Congratulations to Ms. Clarice Pippin, a collaborative life skills & self-contained teacher at Lee High School, who has been selected as an HCS Changemaker!
Ms. Pippin says that the biggest influence on her becoming a teacher were her parents, especially her father. Both were teachers, but her father taught special education at the same high school she attended. She would spend a lot of time in his classroom interacting with the kids, which sparked her interest in working with students that have severe special needs. She says, “When I watched my father interact and teach the kids, he gave them some kind of joy. It was like a spark [that] he gave them.” She explains that he would give them fifty cents just to come to school. “Where I’m from,” she adds, “that meant a lot.” She wanted to be able to give the same kind of interaction, affection, and joy that she saw the students receive in her father’s classroom.
“She is probably an angel here on earth,” says Lee High Principal Tony Woods, “I’ve never ever seen her in a bad mood, and I’ve never ever seen her turn her back on a child.” In addition to teaching in the self-contained classroom, Ms. Pippin is also the cheer sponsor and on the prom committee for Lee High School. Mr. Woods points out that she doesn’t just help the students at the school, but “she will go to the house… she helps them during the summer too.”

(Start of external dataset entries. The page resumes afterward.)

-- ==== Sys2Proof/Laws/Memory.lean ====
section
/-!
SUPPORT. The laws of `rx_buf` (10_state.md R34): read after write, and that every operation keeps the
canonical form.
-/

namespace Sys2Proof.Machine

@[simp] theorem Memory.read_nil (i : Nat) : Memory.read [] i = none := rfl

/-- The index written reads as the byte written. -/
@[simp] theorem Memory.read_write_same (m : Memory) (i : Nat) (v : Byte) :
    (Memory.write m i v).read i = some v := by
  induction m with
  | nil => simp [Memory.write, Memory.read]
  | cons c m ih =>
    obtain ⟨k, x⟩ := c
    simp only [Memory.write]
    split
    · simp [Memory.read]
    · split
      · simp [Memory.read]
      · rename_i h
        simp [Memory.read, Ne.symm h, ih]

/-- Every other index reads as before. -/
theorem Memory.read_write_other (m : Memory) {i j : Nat} (v : Byte) (h : j ≠ i) :
    (Memory.write m i v).read j = m.read j := by
  induction m with
  | nil => simp [Memory.write, Memory.read, Ne.symm h]
  | cons c m ih =>
    obtain ⟨k, x⟩ := c
    simp only [Memory.write]
    split
    · simp [Memory.read, Ne.symm h]
    · split
      · rename_i e
        subst e
        simp [Memory.read, Ne.symm h]
      · simp [Memory.read, ih]

/-- One write, read anywhere. -/
theorem Memory.read_write (m : Memory) (i j : Nat) (v : Byte) :
    (Memory.write m i v).read j = if j = i then some v else m.read j := by
  split
  · subst j; exact Memory.read_write_same m i v
  · exact Memory.read_write_other m v ‹_›

/-- What a write lists: the new cell and cells that were listed. -/
theorem Memory.mem_write {m : Memory} {i : Nat} {v : Byte} {c : Host.Cell}
    (h : c ∈ Memory.write m i v) : c = (i, v) ∨ c ∈ m := by
  induction m with
  | nil => simpa [Memory.write] using h
  | cons d m ih =>
    obtain ⟨k, x⟩ := d
    simp only [Memory.write] at h
    split at h
    · simpa using h
    · split at h
      · rcases List.mem_cons.1 h with h | h
        · exact .inl h
        · exact .inr (List.mem_cons_of_mem _ h)
      · rcases List.mem_cons.1 h with h | h
        · exact .inr (h ▸ List.mem_cons_self)
        · exact (ih h).imp_right (List.mem_cons_of_mem _)

/-- A write keeps the canonical form. -/
theorem Memory.write_wf {m : Memory} (h : m.wf) (i : Nat) (v : Byte) : (Memory.write m i v).wf := by
  induction m with
  | nil => simp [Memory.write, Memory.wf]
  | cons d m ih =>
    obtain ⟨k, x⟩ := d
    obtain ⟨hk, hm⟩ := List.pairwise_cons.1 h
    simp only [Memory.write]
    split
    · rename_i hik
      refine List.pairwise_cons.2 ⟨?_, h⟩
      intro c hc
      rcases List.mem_cons.1 hc with rfl | hc
      · exact hik
      · exact lt_trans hik (hk c hc)
    · split
      · rename_i e
        subst e
        exact List.pairwise_cons.2 ⟨hk, hm⟩
      · refine List.pairwise_cons.2 ⟨?_, ih hm⟩
        intro c hc
        rcases Memory.mem_write hc with rfl | hc
        · show k < i
          omega
        · exact hk c hc

/-- The empty buffer is in canonical form. -/
theorem Memory.nil_wf : Memory.wf [] := List.Pairwise.nil

/-- A listed index reads as what is listed there, and nothing else reads as a written byte. -/
theorem Memory.read_eq_some_mem {m : Memory} {i : Nat} {v : Byte} (h : m.read i = some v) : (i, v) ∈ m := by
  induction m with
  | nil => simp at h
  | cons d m ih =>
    obtain ⟨k, x⟩ := d
    simp only [Memory.read] at h
    split at h
    · rename_i e
      subst e
      simp_all
    · exact List.mem_cons_of_mem _ (ih h)

/-- A written byte is read as it is; only an unwritten one is the free value (log 7). -/
theorem Memory.byte_of_read {m : Memory} {i : Nat} {v : Byte} (h : m.read i = some v) : m.byte i = v := by
  simp [Memory.byte, h]

@[simp] theorem Memory.firstBytes_length (m : Memory) (n : Nat) : (m.firstBytes n).length = n := by
  simp [Memory.firstBytes]

@[simp] theorem Memory.firstBytes_zero (m : Memory) : m.firstBytes 0 = [] := rfl

/-- The first `n + 1` bytes are the first `n` and byte `n`. -/
theorem Memory.firstBytes_succ (m : Memory) (n : Nat) : m.firstBytes (n + 1) = m.firstBytes n ++ [m.byte n] := by
  simp [Memory.firstBytes, List.range_succ]

/-- Byte `i` of the payload is the byte of `rx_buf` at index `i`. -/
theorem Memory.firstBytes_getElem? (m : Memory) {n i : Nat} (h : i < n) :
    (m.firstBytes n)[i]? = some (m.byte i) := by
  simp [Memory.firstBytes, h]

/-- Writing at or above `n` does not change the first `n` bytes. -/
theorem Memory.firstBytes_write (m : Memory) {n i : Nat} (v : Byte) (h : n ≤ i) :
    (Memory.write m i v).firstBytes n = m.firstBytes n := by
  simp only [Memory.firstBytes]
  refine List.map_congr_left fun j hj => ?_
  have : j ≠ i := by have := List.mem_range.1 hj; omega
  simp [Memory.byte, Memory.read_write_other m v this]

end Sys2Proof.Machine
end

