-- ==== Sys2Proof/Laws/State.lean ====
section
/-!
SUPPORT. For each named update of the state, what each field is afterwards, so that no proof unfolds a
record update.
-/

namespace Sys2Proof.Machine

/-! ### `rx_clear()` (42_receiver.md R151) -/

@[simp] theorem Rx.clear_state (r : Rx) : (r.clear).state = r.state := rfl
@[simp] theorem Rx.clear_offset (r : Rx) : (r.clear).offset = 0#16 := rfl
@[simp] theorem Rx.clear_dlen (r : Rx) : (r.clear).dlen = 0#16 := rfl
@[simp] theorem Rx.clear_seq (r : Rx) : (r.clear).seq = r.seq := rfl
@[simp] theorem Rx.clear_prevSeq (r : Rx) : (r.clear).prevSeq = r.prevSeq := rfl
@[simp] theorem Rx.clear_abandon (r : Rx) : (r.clear).abandon = false := rfl
@[simp] theorem Rx.clear_cmd (r : Rx) : (r.clear).cmd = 0#16 := rfl
@[simp] theorem Rx.clear_crc16Value (r : Rx) : (r.clear).crc16Value = 0#16 := rfl
@[simp] theorem Rx.clear_c8Acc (r : Rx) : (r.clear).c8Acc = r.c8Acc := rfl
@[simp] theorem Rx.clear_c16Acc (r : Rx) : (r.clear).c16Acc = r.c16Acc := rfl
@[simp] theorem Rx.clear_buf (r : Rx) : (r.clear).buf = r.buf := rfl

/-! ### The end of a frame in progress (60_exceptions.md R202) -/

@[simp] theorem Rx.dropFrame_state (r : Rx) : (r.dropFrame).state = .sof := rfl
@[simp] theorem Rx.dropFrame_offset (r : Rx) : (r.dropFrame).offset = 0#16 := rfl
@[simp] theorem Rx.dropFrame_dlen (r : Rx) : (r.dropFrame).dlen = 0#16 := rfl
@[simp] theorem Rx.dropFrame_seq (r : Rx) : (r.dropFrame).seq = r.seq := rfl
@[simp] theorem Rx.dropFrame_prevSeq (r : Rx) : (r.dropFrame).prevSeq = r.prevSeq := rfl
@[simp] theorem Rx.dropFrame_abandon (r : Rx) : (r.dropFrame).abandon = false := rfl
@[simp] theorem Rx.dropFrame_cmd (r : Rx) : (r.dropFrame).cmd = 0#16 := rfl
@[simp] theorem Rx.dropFrame_crc16Value (r : Rx) : (r.dropFrame).crc16Value = 0#16 := rfl
@[simp] theorem Rx.dropFrame_c8Acc (r : Rx) : (r.dropFrame).c8Acc = r.c8Acc := rfl
@[simp] theorem Rx.dropFrame_c16Acc (r : Rx) : (r.dropFrame).c16Acc = r.c16Acc := rfl
@[simp] theorem Rx.dropFrame_buf (r : Rx) : (r.dropFrame).buf = r.buf := rfl

/-! ### Re-seeding (42_receiver.md R154) -/

@[simp] theorem Rx.seed_state (r : Rx) : (r.seed).state = r.state := rfl
@[simp] theorem Rx.seed_offset (r : Rx) : (r.seed).offset = r.offset := rfl
@[simp] theorem Rx.seed_dlen (r : Rx) : (r.seed).dlen = r.dlen := rfl
@[simp] theorem Rx.seed_seq (r : Rx) : (r.seed).seq = r.seq := rfl
@[simp] theorem Rx.seed_prevSeq (r : Rx) : (r.seed).prevSeq = r.prevSeq := rfl
@[simp] theorem Rx.seed_abandon (r : Rx) : (r.seed).abandon = r.abandon := rfl
@[simp] theorem Rx.seed_cmd (r : Rx) : (r.seed).cmd = r.cmd := rfl
@[simp] theorem Rx.seed_crc16Value (r : Rx) : (r.seed).crc16Value = r.crc16Value := rfl
@[simp] theorem Rx.seed_c8Acc (r : Rx) : (r.seed).c8Acc = init8 := rfl
@[simp] theorem Rx.seed_c16Acc (r : Rx) : (r.seed).c16Acc = init16 := rfl
@[simp] theorem Rx.seed_buf (r : Rx) : (r.seed).buf = r.buf := rfl

/-! ### `feed_both` (42_receiver.md R152) -/

@[simp] theorem Rx.feedBoth_state (r : Rx) (b : Byte) : (r.feedBoth b).state = r.state := rfl
@[simp] theorem Rx.feedBoth_offset (r : Rx) (b : Byte) : (r.feedBoth b).offset = r.offset := rfl
@[simp] theorem Rx.feedBoth_dlen (r : Rx) (b : Byte) : (r.feedBoth b).dlen = r.dlen := rfl
@[simp] theorem Rx.feedBoth_seq (r : Rx) (b : Byte) : (r.feedBoth b).seq = r.seq := rfl
@[simp] theorem Rx.feedBoth_prevSeq (r : Rx) (b : Byte) : (r.feedBoth b).prevSeq = r.prevSeq := rfl
@[simp] theorem Rx.feedBoth_abandon (r : Rx) (b : Byte) : (r.feedBoth b).abandon = r.abandon := rfl
@[simp] theorem Rx.feedBoth_cmd (r : Rx) (b : Byte) : (r.feedBoth b).cmd = r.cmd := rfl
@[simp] theorem Rx.feedBoth_crc16Value (r : Rx) (b : Byte) : (r.feedBoth b).crc16Value = r.crc16Value := rfl
@[simp] theorem Rx.feedBoth_c8Acc (r : Rx) (b : Byte) : (r.feedBoth b).c8Acc = feed8 r.c8Acc b := rfl
@[simp] theorem Rx.feedBoth_c16Acc (r : Rx) (b : Byte) : (r.feedBoth b).c16Acc = feed16 r.c16Acc b := rfl
@[simp] theorem Rx.feedBoth_buf (r : Rx) (b : Byte) : (r.feedBoth b).buf = r.buf := rfl

/-! ### SYS.RESET (70_reset_and_hazards.md R220) -/

@[simp] theorem Rx.resetRegs_state (cfg : Config) (r : Rx) : (r.resetRegs cfg).state = .sof := rfl
@[simp] theorem Rx.resetRegs_offset (cfg : Config) (r : Rx) : (r.resetRegs cfg).offset = 0#16 := rfl
@[simp] theorem Rx.resetRegs_dlen (cfg : Config) (r : Rx) : (r.resetRegs cfg).dlen = 0#16 := rfl
@[simp] theorem Rx.resetRegs_seq (cfg : Config) (r : Rx) : (r.resetRegs cfg).seq = 0x00#8 := rfl
@[simp] theorem Rx.resetRegs_prevSeq (cfg : Config) (r : Rx) : (r.resetRegs cfg).prevSeq = cfg.prevSeqReset := rfl
@[simp] theorem Rx.resetRegs_abandon (cfg : Config) (r : Rx) : (r.resetRegs cfg).abandon = false := rfl
@[simp] theorem Rx.resetRegs_cmd (cfg : Config) (r : Rx) : (r.resetRegs cfg).cmd = 0#16 := rfl
@[simp] theorem Rx.resetRegs_crc16Value (cfg : Config) (r : Rx) : (r.resetRegs cfg).crc16Value = 0#16 := rfl
@[simp] theorem Rx.resetRegs_c8Acc (cfg : Config) (r : Rx) : (r.resetRegs cfg).c8Acc = init8 := rfl
@[simp] theorem Rx.resetRegs_c16Acc (cfg : Config) (r : Rx) : (r.resetRegs cfg).c16Acc = init16 := rfl
@[simp] theorem Rx.resetRegs_buf (cfg : Config) (r : Rx) : (r.resetRegs cfg).buf = r.buf := rfl
@[simp] theorem State.resetRegs_cfg (s : State) : (s.resetRegs).cfg = s.cfg := rfl
@[simp] theorem State.resetRegs_c8Acc (s : State) : (s.resetRegs).c8Acc = init8 := rfl
@[simp] theorem State.resetRegs_c16Acc (s : State) : (s.resetRegs).c16Acc = init16 := rfl
@[simp] theorem State.resetRegs_txSeq (s : State) : (s.resetRegs).txSeq = 0x00#8 := rfl
@[simp] theorem State.resetRegs_rx (s : State) : (s.resetRegs).rx = s.rx.resetRegs s.cfg := rfl
@[simp] theorem State.resetRegs_issue (s : State) : (s.resetRegs).issue = s.issue := rfl
@[simp] theorem State.resetRegs_outputs (s : State) : (s.resetRegs).outputs = s.outputs := rfl

/-! ### Returning a result (30_encoding.md R82) -/

@[simp] theorem State.emit_cfg (s : State) (o : Output) : (s.emit o).cfg = s.cfg := rfl
@[simp] theorem State.emit_c8Acc (s : State) (o : Output) : (s.emit o).c8Acc = s.c8Acc := rfl
@[simp] theorem State.emit_c16Acc (s : State) (o : Output) : (s.emit o).c16Acc = s.c16Acc := rfl
@[simp] theorem State.emit_txSeq (s : State) (o : Output) : (s.emit o).txSeq = s.txSeq := rfl
@[simp] theorem State.emit_rx (s : State) (o : Output) : (s.emit o).rx = s.rx := rfl
@[simp] theorem State.emit_issue (s : State) (o : Output) : (s.emit o).issue = s.issue := rfl
@[simp] theorem State.emit_outputs (s : State) (o : Output) : (s.emit o).outputs = s.outputs ++ [o] := rfl

/-! ### Issuing a word (log 4) -/

@[simp] theorem State.issueWord_cfg (s : State) (w : Nat) : (s.issueWord w).cfg = s.cfg := rfl
@[simp] theorem State.issueWord_c8Acc (s : State) (w : Nat) : (s.issueWord w).c8Acc = s.c8Acc := rfl
@[simp] theorem State.issueWord_c16Acc (s : State) (w : Nat) : (s.issueWord w).c16Acc = s.c16Acc := rfl
@[simp] theorem State.issueWord_txSeq (s : State) (w : Nat) : (s.issueWord w).txSeq = s.txSeq := rfl
@[simp] theorem State.issueWord_rx (s : State) (w : Nat) : (s.issueWord w).rx = s.rx := rfl
@[simp] theorem State.issueWord_issue (s : State) (w : Nat) : (s.issueWord w).issue = Issue.ofWord w :: s.issue := rfl
@[simp] theorem State.issueWord_outputs (s : State) (w : Nat) : (s.issueWord w).outputs = s.outputs := rfl

/-! ### The machine right after reset (70_reset_and_hazards.md R220) -/

@[simp] theorem State.resetWith_cfg (cfg : Config) : (State.resetWith cfg).cfg = cfg := rfl
@[simp] theorem State.resetWith_c8Acc (cfg : Config) : (State.resetWith cfg).c8Acc = 0xFF#8 := rfl
@[simp] theorem State.resetWith_c16Acc (cfg : Config) : (State.resetWith cfg).c16Acc = 0xFFFF#16 := rfl
@[simp] theorem State.resetWith_txSeq (cfg : Config) : (State.resetWith cfg).txSeq = 0x00#8 := rfl
@[simp] theorem State.resetWith_rx (cfg : Config) : (State.resetWith cfg).rx = Rx.reset cfg := rfl
@[simp] theorem State.resetWith_issue (cfg : Config) : (State.resetWith cfg).issue = [] := rfl
@[simp] theorem State.resetWith_outputs (cfg : Config) : (State.resetWith cfg).outputs = [] := rfl

/-! ### The duplicate policy (42_receiver.md R158): it writes `rx_abandon` and `rx_prev_seq` only -/

@[simp] theorem Rx.markDuplicate_state (cfg : Config) (r : Rx) (b : Byte) :
    (r.markDuplicate cfg b).state = r.state := by unfold Rx.markDuplicate; split <;> (try split) <;> rfl
@[simp] theorem Rx.markDuplicate_offset (cfg : Config) (r : Rx) (b : Byte) :
    (r.markDuplicate cfg b).offset = r.offset := by unfold Rx.markDuplicate; split <;> (try split) <;> rfl
@[simp] theorem Rx.markDuplicate_dlen (cfg : Config) (r : Rx) (b : Byte) :
    (r.markDuplicate cfg b).dlen = r.dlen := by unfold Rx.markDuplicate; split <;> (try split) <;> rfl
@[simp] theorem Rx.markDuplicate_seq (cfg : Config) (r : Rx) (b : Byte) :
    (r.markDuplicate cfg b).seq = r.seq := by unfold Rx.markDuplicate; split <;> (try split) <;> rfl
@[simp] theorem Rx.markDuplicate_cmd (cfg : Config) (r : Rx) (b : Byte) :
    (r.markDuplicate cfg b).cmd = r.cmd := by unfold Rx.markDuplicate; split <;> (try split) <;> rfl
@[simp] theorem Rx.markDuplicate_crc16Value (cfg : Config) (r : Rx) (b : Byte) :
    (r.markDuplicate cfg b).crc16Value = r.crc16Value := by unfold Rx.markDuplicate; split <;> (try split) <;> rfl
@[simp] theorem Rx.markDuplicate_c8Acc (cfg : Config) (r : Rx) (b : Byte) :
    (r.markDuplicate cfg b).c8Acc = r.c8Acc := by unfold Rx.markDuplicate; split <;> (try split) <;> rfl
@[simp] theorem Rx.markDuplicate_c16Acc (cfg : Config) (r : Rx) (b : Byte) :
    (r.markDuplicate cfg b).c16Acc = r.c16Acc := by unfold Rx.markDuplicate; split <;> (try split) <;> rfl
@[simp] theorem Rx.markDuplicate_buf (cfg : Config) (r : Rx) (b : Byte) :
    (r.markDuplicate cfg b).buf = r.buf := by unfold Rx.markDuplicate; split <;> (try split) <;> rfl

theorem Rx.markDuplicate_abandon (cfg : Config) (r : Rx) (b : Byte) :
    (r.markDuplicate cfg b).abandon = (r.abandon || (cfg.dupSuppress && b == r.prevSeq)) := by
  unfold Rx.markDuplicate; split
  · split <;> simp_all
  · simp_all

theorem Rx.markDuplicate_prevSeq (cfg : Config) (r : Rx) (b : Byte) :
    (r.markDuplicate cfg b).prevSeq = if cfg.dupSuppress then b else r.prevSeq := by
  unfold Rx.markDuplicate; split
  · split <;> simp_all
  · simp_all

end Sys2Proof.Machine
end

Ms. Pippin has taught a variety of students in the many years she’s been at Lee High School, each with their own varying individual levels of need. She says that each year presents new challenges, but she never backs down from those challenges. Her students learn to cook, clean, and visit the butterfly gardens at the Lincoln Academy, attend Special Olympics, participate in face-to-face job interviews, and work for career preparedness and placement. Each of her students requires individualized planning and she works with them one-on-one as much as possible to prepare them for meaningful lives after high school.
When she isn’t teaching, Ms. Pippin loves to travel. She’s taken cruises and trips to the Bahamas and Jamaica and is hoping to go on safari to Africa next. She also has a passion for makeup and aesthetics and will often work at weddings or other events. Recently, she has begun to do nails as well and will bring her kits into the classroom for the female students to practice with. She also loves dancing and says it’s not unusual for her family to break out with line dancing at special events.
Ms. Pippin says that some people can look at students like hers and focus on what they can’t do, but she says that with varying levels of support they all have the capability to live independently to some degree. She wants to make sure they know to not let others tell them what they can’t do. Many of her former students now work successful jobs. One of them has even become a colleague that works alongside her at Lee High.
In the words of Ms. Pippin, “There’s something for everyone to do to contribute to society.” After their time with her, all of her students learn just how true that statement is.